← All Concepts
Databases
Database Sharding
Horizontally partitions data across multiple database instances to handle large datasets and high throughput.
**Sharding** splits a database into smaller pieces (shards), each stored on a separate server.
**Sharding strategies:**
- **Range-based**: Shard by value ranges (A-M on shard 1, N-Z on shard 2). Can lead to hotspots.
- **Hash-based**: Hash the shard key, mod by number of shards. Even distribution but range queries are hard.
- **Directory-based**: Lookup table maps keys to shards. Flexible but adds lookup overhead.
- **Geographic**: Shard by user region. Good for locality but uneven sizes.
**Choosing a shard key:**
- Should distribute data evenly
- Should minimize cross-shard queries
- Should align with access patterns (most queries hit one shard)
**Challenges:**
- Cross-shard joins (expensive or impossible)

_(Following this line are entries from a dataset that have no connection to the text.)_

-- ==== Sys2Proof/Laws/State.lean ====
section
/-! SUPPORT. One lemma per field per named update of State, each true by rfl. -/

namespace Sys2Proof.Machine.State

variable (s : State)

@[simp] theorem setCrc_crc (v : Word32) : (s.setCrc v).crc = v := rfl
@[simp] theorem setCrc_ptr (v : Word32) : (s.setCrc v).ptr = s.ptr := rfl
@[simp] theorem setCrc_len (v : Word32) : (s.setCrc v).len = s.len := rfl
@[simp] theorem setCrc_total (v : Word32) : (s.setCrc v).total = s.total := rfl
@[simp] theorem setCrc_result (v : Word32) : (s.setCrc v).result = s.result := rfl
@[simp] theorem setCrc_stream (v : Word32) : (s.setCrc v).stream = s.stream := rfl
@[simp] theorem setCrc_sel (v : Word32) : (s.setCrc v).sel = s.sel := rfl
@[simp] theorem setCrc_err (v : Word32) : (s.setCrc v).err = s.err := rfl
@[simp] theorem setCrc_cap (v : Word32) : (s.setCrc v).cap = s.cap := rfl
@[simp] theorem setCrc_acc0 (v : Word32) : (s.setCrc v).acc0 = s.acc0 := rfl
@[simp] theorem setCrc_acc1 (v : Word32) : (s.setCrc v).acc1 = s.acc1 := rfl
@[simp] theorem setCrc_acc2 (v : Word32) : (s.setCrc v).acc2 = s.acc2 := rfl
@[simp] theorem setCrc_acc3 (v : Word32) : (s.setCrc v).acc3 = s.acc3 := rfl
@[simp] theorem setCrc_four (v : Word32) : (s.setCrc v).four = s.four := rfl
@[simp] theorem setCrc_phase (v : Word32) : (s.setCrc v).phase = s.phase := rfl
@[simp] theorem setCrc_mem (v : Word32) : (s.setCrc v).mem = s.mem := rfl
@[simp] theorem setCrc_inbox (v : Word32) : (s.setCrc v).inbox = s.inbox := rfl
@[simp] theorem setCrc_reply (v : Word32) : (s.setCrc v).reply = s.reply := rfl

@[simp] theorem setPtr_crc (v : Word64) : (s.setPtr v).crc = s.crc := rfl
@[simp] theorem setPtr_ptr (v : Word64) : (s.setPtr v).ptr = v := rfl
@[simp] theorem setPtr_len (v : Word64) : (s.setPtr v).len = s.len := rfl
@[simp] theorem setPtr_total (v : Word64) : (s.setPtr v).total = s.total := rfl
@[simp] theorem setPtr_result (v : Word64) : (s.setPtr v).result = s.result := rfl
@[simp] theorem setPtr_stream (v : Word64) : (s.setPtr v).stream = s.stream := rfl
@[simp] theorem setPtr_sel (v : Word64) : (s.setPtr v).sel = s.sel := rfl
@[simp] theorem setPtr_err (v : Word64) : (s.setPtr v).err = s.err := rfl
@[simp] theorem setPtr_cap (v : Word64) : (s.setPtr v).cap = s.cap := rfl
@[simp] theorem setPtr_acc0 (v : Word64) : (s.setPtr v).acc0 = s.acc0 := rfl
@[simp] theorem setPtr_acc1 (v : Word64) : (s.setPtr v).acc1 = s.acc1 := rfl
@[simp] theorem setPtr_acc2 (v : Word64) : (s.setPtr v).acc2 = s.acc2 := rfl
@[simp] theorem setPtr_acc3 (v : Word64) : (s.setPtr v).acc3 = s.acc3 := rfl
@[simp] theorem setPtr_four (v : Word64) : (s.setPtr v).four = s.four := rfl
@[simp] theorem setPtr_phase (v : Word64) : (s.setPtr v).phase = s.phase := rfl
@[simp] theorem setPtr_mem (v : Word64) : (s.setPtr v).mem = s.mem := rfl
@[simp] theorem setPtr_inbox (v : Word64) : (s.setPtr v).inbox = s.inbox := rfl
@[simp] theorem setPtr_reply (v : Word64) : (s.setPtr v).reply = s.reply := rfl

@[simp] theorem setLen_crc (v : Word64) : (s.setLen v).crc = s.crc := rfl
@[simp] theorem setLen_ptr (v : Word64) : (s.setLen v).ptr = s.ptr := rfl
@[simp] theorem setLen_len (v : Word64) : (s.setLen v).len = v := rfl
@[simp] theorem setLen_total (v : Word64) : (s.setLen v).total = s.total := rfl
@[simp] theorem setLen_result (v : Word64) : (s.setLen v).result = s.result := rfl
@[simp] theorem setLen_stream (v : Word64) : (s.setLen v).stream = s.stream := rfl
@[simp] theorem setLen_sel (v : Word64) : (s.setLen v).sel = s.sel := rfl
@[simp] theorem setLen_err (v : Word64) : (s.setLen v).err = s.err := rfl
@[simp] theorem setLen_cap (v : Word64) : (s.setLen v).cap = s.cap := rfl
@[simp] theorem setLen_acc0 (v : Word64) : (s.setLen v).acc0 = s.acc0 := rfl
@[simp] theorem setLen_acc1 (v : Word64) : (s.setLen v).acc1 = s.acc1 := rfl
@[simp] theorem setLen_acc2 (v : Word64) : (s.setLen v).acc2 = s.acc2 := rfl
@[simp] theorem setLen_acc3 (v : Word64) : (s.setLen v).acc3 = s.acc3 := rfl
@[simp] theorem setLen_four (v : Word64) : (s.setLen v).four = s.four := rfl
@[simp] theorem setLen_phase (v : Word64) : (s.setLen v).phase = s.phase := rfl
@[simp] theorem setLen_mem (v : Word64) : (s.setLen v).mem = s.mem := rfl
@[simp] theorem setLen_inbox (v : Word64) : (s.setLen v).inbox = s.inbox := rfl
@[simp] theorem setLen_reply (v : Word64) : (s.setLen v).reply = s.reply := rfl

@[simp] theorem advance_crc (k : Word64) : (s.advance k).crc = s.crc := rfl
@[simp] theorem advance_ptr (k : Word64) : (s.advance k).ptr = s.ptr + k := rfl
@[simp] theorem advance_len (k : Word64) : (s.advance k).len = s.len - k := rfl
@[simp] theorem advance_total (k : Word64) : (s.advance k).total = s.total := rfl
@[simp] theorem advance_result (k : Word64) : (s.advance k).result = s.result := rfl
@[simp] theorem advance_stream (k : Word64) : (s.advance k).stream = s.stream := rfl
@[simp] theorem advance_sel (k : Word64) : (s.advance k).sel = s.sel := rfl
@[simp] theorem advance_err (k : Word64) : (s.advance k).err = s.err := rfl
@[simp] theorem advance_cap (k : Word64) : (s.advance k).cap = s.cap := rfl
@[simp] theorem advance_acc0 (k : Word64) : (s.advance k).acc0 = s.acc0 := rfl
@[simp] theorem advance_acc1 (k : Word64) : (s.advance k).acc1 = s.acc1 := rfl
@[simp] theorem advance_acc2 (k : Word64) : (s.advance k).acc2 = s.acc2 := rfl
@[simp] theorem advance_acc3 (k : Word64) : (s.advance k).acc3 = s.acc3 := rfl
@[simp] theorem advance_four (k : Word64) : (s.advance k).four = s.four := rfl
@[simp] theorem advance_phase (k : Word64) : (s.advance k).phase = s.phase := rfl
@[simp] theorem advance_mem (k : Word64) : (s.advance k).mem = s.mem := rfl
@[simp] theorem advance_inbox (k : Word64) : (s.advance k).inbox = s.inbox := rfl
@[simp] theorem advance_reply (k : Word64) : (s.advance k).reply = s.reply := rfl

@[simp] theorem setSel_crc (v : Sel) : (s.setSel v).crc = s.crc := rfl
@[simp] theorem setSel_ptr (v : Sel) : (s.setSel v).ptr = s.ptr := rfl
@[simp] theorem setSel_len (v : Sel) : (s.setSel v).len = s.len := rfl
@[simp] theorem setSel_total (v : Sel) : (s.setSel v).total = s.total := rfl
@[simp] theorem setSel_result (v : Sel) : (s.setSel v).result = s.result := rfl
@[simp] theorem setSel_stream (v : Sel) : (s.setSel v).stream = s.stream := rfl
@[simp] theorem setSel_sel (v : Sel) : (s.setSel v).sel = v := rfl
@[simp] theorem setSel_err (v : Sel) : (s.setSel v).err = s.err := rfl
@[simp] theorem setSel_cap (v : Sel) : (s.setSel v).cap = s.cap := rfl
@[simp] theorem setSel_acc0 (v : Sel) : (s.setSel v).acc0 = s.acc0 := rfl
@[simp] theorem setSel_acc1 (v : Sel) : (s.setSel v).acc1 = s.acc1 := rfl
@[simp] theorem setSel_acc2 (v : Sel) : (s.setSel v).acc2 = s.acc2 := rfl
@[simp] theorem setSel_acc3 (v : Sel) : (s.setSel v).acc3 = s.acc3 := rfl
@[simp] theorem setSel_four (v : Sel) : (s.setSel v).four = s.four := rfl
@[simp] theorem setSel_phase (v : Sel) : (s.setSel v).phase = s.phase := rfl
@[simp] theorem setSel_mem (v : Sel) : (s.setSel v).mem = s.mem := rfl
@[simp] theorem setSel_inbox (v : Sel) : (s.setSel v).inbox = s.inbox := rfl
@[simp] theorem setSel_reply (v : Sel) : (s.setSel v).reply = s.reply := rfl

@[simp] theorem count_crc (k : Word64) : (s.count k).crc = s.crc := rfl
@[simp] theorem count_ptr (k : Word64) : (s.count k).ptr = s.ptr := rfl
@[simp] theorem count_len (k : Word64) : (s.count k).len = s.len := rfl
@[simp] theorem count_total (k : Word64) : (s.count k).total = s.total + k := rfl
@[simp] theorem count_result (k : Word64) : (s.count k).result = s.result := rfl
@[simp] theorem count_stream (k : Word64) : (s.count k).stream = .running := rfl
@[simp] theorem count_sel (k : Word64) : (s.count k).sel = s.sel := rfl
@[simp] theorem count_err (k : Word64) : (s.count k).err = s.err := rfl
@[simp] theorem count_cap (k : Word64) : (s.count k).cap = s.cap := rfl
@[simp] theorem count_acc0 (k : Word64) : (s.count k).acc0 = s.acc0 := rfl
@[simp] theorem count_acc1 (k : Word64) : (s.count k).acc1 = s.acc1 := rfl
@[simp] theorem count_acc2 (k : Word64) : (s.count k).acc2 = s.acc2 := rfl
@[simp] theorem count_acc3 (k : Word64) : (s.count k).acc3 = s.acc3 := rfl
@[simp] theorem count_four (k : Word64) : (s.count k).four = s.four := rfl
@[simp] theorem count_phase (k : Word64) : (s.count k).phase = s.phase := rfl
@[simp] theorem count_mem (k : Word64) : (s.count k).mem = s.mem := rfl
@[simp] theorem count_inbox (k : Word64) : (s.count k).inbox = s.inbox := rfl
@[simp] theorem count_reply (k : Word64) : (s.count k).reply = s.reply := rfl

- Rebalancing when adding shards
- Distributed transactions
- Auto-increment IDs need a distributed ID generator
Common Use Cases
- User data partitioned by user_id
- Multi-tenant SaaS (shard by tenant)
- Time-series data (shard by time range)
- Geographic data (shard by region)
Advantages
- +Handles datasets larger than single server capacity
- +Increases read/write throughput linearly
- +Reduces index sizes per shard (faster queries)
- +Isolates failures to individual shards
Disadvantages
- -Cross-shard queries are expensive
- -Application complexity increases significantly
- -Rebalancing shards is operationally difficult
- -Distributed transactions add latency and complexity